Донован отдал свое пальто Тому, потом стал рассматривать коллекцию фотографий. Кейт и ее четыре давние подружки. Рядом – фото Тома и мужчины с рыжей бородой, очень худого, но с чудесной улыбкой. Должно быть, это был Мик. Здесь имелись фотографии всех членов семьи и друзей, включая незнакомых Доновану. Но ни одной – бывшего мужа.

В промежутках между фотографиями красовались грамоты от различных общественных организаций. Очевидно, Кейт часть времени и сил посвящала тому, чтобы разрабатывать дизайн, например, детских игровых площадок.

Войдя в комнату, Кейт подала ему прозрачную чашечку с кофе, украшенным сверху взбитыми сливками.

– Надеюсь, вам с Томом удалось зарыть топор войны, не метнув его в спины друг другу?

– Да. Хорошо, что мы разобрались во всем.

Они присоединились к Лиз и Тому.

Вечеринка закончилась в половине десятого. Том и Лиз ушли. Попрощавшись с ними, Кейт вышла на маленький балкончик.

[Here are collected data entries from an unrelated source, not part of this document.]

-- ==== Sys2Proof/Laws/Standing.lean ====
section
/-! SUPPORT. Sys2Proof/Laws/Standing.lean: what every operation keeps of how a bundle stands: OFF by its configuration, HELD on a
target that is not DETACHED, its hold timer PAUSED or RUNNING by its target, its EVENT assembly on its own target. -/
namespace Sys2Proof.Machine

open State

set_option Elab.async false

/-- The bundle and the target of an EVENT assembly in flight. -/
def State.eventFor (s : State) : Option (BundleId × TargetId) :=
  match s.assembly with
  | some a => if a.kind = .event then some (a.bundle, a.target) else none
  | none => none

/-- How the bundles stand; with `strict` off, the hold timers are still to be judged. -/
structure Standing (strict : Bool) (s : State) : Prop where
  off : ∀ b, (s.run b).state = .off ↔ (s.config b).enabled = false
  calm : ∀ b, (s.run b).state ≠ .held → (s.run b).holdTimer = .stopped
  held : ∀ b, (s.run b).state = .held → ∃ k, (s.config b).target = some k ∧ (s.target k).state ≠ .detached
  event : ∀ b k, s.eventFor = some (b, k) → (s.run b).state = .assembling ∧ (s.config b).target = some k
  timers : strict = true → ∀ b, (s.run b).holdTimer.judged (s.pausesHold b) = (s.run b).holdTimer

/-- From `s` to `t` the bundles go on standing. -/
def Stands (s t : State) : Prop := ∀ p, Standing p s → Standing p t

theorem judged_judged (x : HoldTimer) (p q : Bool) : (x.judged p).judged q = x.judged q := by
  cases x <;> cases p <;> cases q <;> rfl

theorem pausesHold_congr {s t : State} {b c : BundleId} (h1 : t.config b = s.config c) (h2 : ∀ k, (t.target k).state = (s.target k).state) :
    t.pausesHold b = s.pausesHold c := by simp only [pausesHold, h1, h2]

namespace Stands

theorem refl (s : State) : Stands s s := fun _ => id

theorem trans {s t u : State} (h : Stands s t) (k : Stands t u) : Stands s u := fun p => k p ∘ h p

/-- Nothing on which the standing of bundles depends changed. -/
theorem of_eq {s t : State} (h1 : t.bundleConfig = s.bundleConfig) (h2 : t.bundleRun = s.bundleRun) (h3 : t.eventFor = s.eventFor)
    (h4 : ∀ k, (t.target k).state = (s.target k).state) : Stands s t := by
  have hc : ∀ b, t.config b = s.config b := fun b => by simp [State.config, h1]
  have hr : ∀ b, t.run b = s.run b := fun b => by simp [State.run, h2]
  refine fun p h => ⟨fun b => ?_, fun b => ?_, fun b => ?_, fun b k e => ?_, fun q b => ?_⟩
  · rw [hr, hc]; exact h.off b
  · rw [hr]; exact h.calm b
  · simp only [hr, hc, h4]; exact h.held b
  · rw [hr, hc]; exact h.event b k (h3 ▸ e)
  · rw [hr, pausesHold_congr (hc b) h4]; exact h.timers q b

theorem updProc (s : State) (f : Processor → Processor) : Stands s (s.updProc f) := of_eq rfl rfl rfl fun _ => rfl

theorem foldl {α : Type} {f : State → α → State} (h : ∀ u a, Stands u (f u a)) (l : List α) (s : State) : Stands s (l.foldl f s) := by
  induction l generalizing s with
  | nil => exact refl s
  | cons a l ih => exact (h s a).trans (ih _)

end Stands

/-- One bundle's run-time half changes. -/
theorem Standing.updRun {p : Bool} {s : State} (h : Standing p s) (b : BundleId) (f : BundleRun → BundleRun)
    (h1 : (f (s.run b)).state = .off ↔ (s.run b).state = .off)
    (h2 : (f (s.run b)).state ≠ .held → (f (s.run b)).holdTimer = .stopped)
    (h3 : (f (s.run b)).state = .held → ∃ k, (s.config b).target = some k ∧ (s.target k).state ≠ .detached)
    (h4 : ∀ k, s.eventFor = some (b, k) → (f (s.run b)).state = .assembling)
    (h5 : p = true → (f (s.run b)).holdTimer.judged (s.pausesHold b) = (f (s.run b)).holdTimer) : Standing p (s.updRun b f) := by
  have hr : ∀ c, (s.updRun b f).run c = if c = b then f (s.run b) else s.run c := fun c => by rw [updRun_run]
  refine ⟨fun c => ?_, fun c => ?_, fun c => ?_, fun c k e => ?_, fun q c => ?_⟩
  · rw [hr]; split
    · rename_i e; subst e; rw [h1]; exact h.off c
    · exact h.off c
  · rw [hr]; split
    · exact h2
    · exact h.calm c
  · rw [hr]; split
    · rename_i e; subst e; exact h3
    · exact h.held c
  · rw [hr]; split
    · rename_i e'; subst e'; exact ⟨h4 k e, (h.event c k e).2⟩
    · exact h.event c k e
  · rw [hr]; split
    · rename_i e; subst e; exact h5 q
    · exact h.timers q c

/-- A bundle that does not belong to an EVENT assembly moves between states other than OFF and HELD, its hold timer stopped. -/
theorem Standing.move {p : Bool} {s : State} (h : Standing p s) (b : BundleId) (f : BundleRun → BundleRun)
    (h1 : (s.run b).state ≠ .off) (h2 : (f (s.run b)).state = .idle ∨ (f (s.run b)).state = .ready)
    (h3 : (f (s.run b)).holdTimer = .stopped) (h4 : (s.run b).state ≠ .assembling ∨ s.eventFor = none) :
    Standing p (s.updRun b f) := by
  refine h.updRun b f ?_ (fun _ => h3) (fun e => ?_) (fun k e => ?_) fun _ => by rw [h3]; rfl
  · rcases h2 with h2 | h2 <;> simp [h2, h1]
  · rcases h2 with h2 | h2 <;> simp [h2] at e
  · rcases h4 with h4 | h4
    · exact absurd (h.event b k e).1 h4
    · simp [h4] at e

/-- A field of a bundle's run-time half on which its standing does not depend. -/
theorem stands_updRun (s : State) (b : BundleId) (f : BundleRun → BundleRun) (h1 : (f (s.run b)).state = (s.run b).state := by rfl)
    (h2 : (f (s.run b)).holdTimer = (s.run b).holdTimer := by rfl) : Stands s (s.updRun b f) := fun p h =>
  h.updRun b f (by rw [h1]) (by rw [h1, h2]; exact h.calm b) (by rw [h1]; exact h.held b)
    (fun k e => by rw [h1]; exact (h.event b k e).1) (by rw [h2]; exact fun q => h.timers q b)

/-- A bundle's hold timer stops. -/
theorem stands_stopTimer (s : State) (b : BundleId) (f : BundleRun → BundleRun) (h1 : (f (s.run b)).state = (s.run b).state := by rfl)
    (h2 : (f (s.run b)).holdTimer = .stopped := by rfl) : Stands s (s.updRun b f) := fun p h =>
  h.updRun b f (by rw [h1]) (fun _ => h2) (by rw [h1]; exact h.held b)
    (fun k e => by rw [h1]; exact (h.event b k e).1) (by rw [h2]; exact fun _ => rfl)

/-! ### Single fields -/

theorem stands_issueRequest (s : State) (w : Issuer) (a : Addr) (k : Access) : Stands s (s.issueRequest w a k) :=
  .of_eq rfl rfl rfl fun _ => rfl
theorem stands_endRequest (s : State) (id : Nat) : Stands s (s.endRequest id) := .of_eq rfl rfl rfl fun _ => rfl

/-- A target's other fields. -/
theorem stands_updTarget (s : State) (t : TargetId) (f : Target → Target)
    (h : (f (s.target t)).state = (s.target t).state := by rfl) : Stands s (s.updTarget t f) :=
  .of_eq rfl rfl rfl fun k => by
    rw [updTarget_target]
    split
    · rename_i e
      rw [h, e]
    · rfl

theorem stands_updTally (s : State) (n : SourceId) (f : Tallies → Tallies) : Stands s (s.updTally n f) := .of_eq rfl rfl rfl fun _ => rfl
theorem stands_setRecord (s : State) (n : SourceId) (r : Option PendingRecord) : Stands s (s.setRecord n r) :=
  .of_eq rfl rfl rfl fun _ => rfl
theorem stands_setLine (s : State) (l : LineId) (x : Line) : Stands s (s.setLine l x) := .of_eq rfl rfl rfl fun _ => rfl

/-- The assembly ends. -/
theorem stands_dropAssembly (s : State) : Stands s (s.setAssembly none) := fun _ h =>
  ⟨h.off, h.calm, h.held, fun _ _ e => by simp [eventFor] at e, h.timers⟩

– Не могу себе представить Сан-Франциско без холмов. Когда я впервые сюда приехала, я все гадала: как люди ходят по этим крутым улочкам, когда гололед?

– Меня тоже это заинтересовало. Наверное, ответ такой – здесь не бывает гололеда.

– Правильно. – Она повернулась к Доновану, лицо ее было серьезным. – Я выйду ненадолго. Мне надо кое с кем повидаться.

Он напрягся.

– С твоим другом.

– Верно. – Кейт сняла с гнутой викторианской вешалки пальто. – Я не задержусь.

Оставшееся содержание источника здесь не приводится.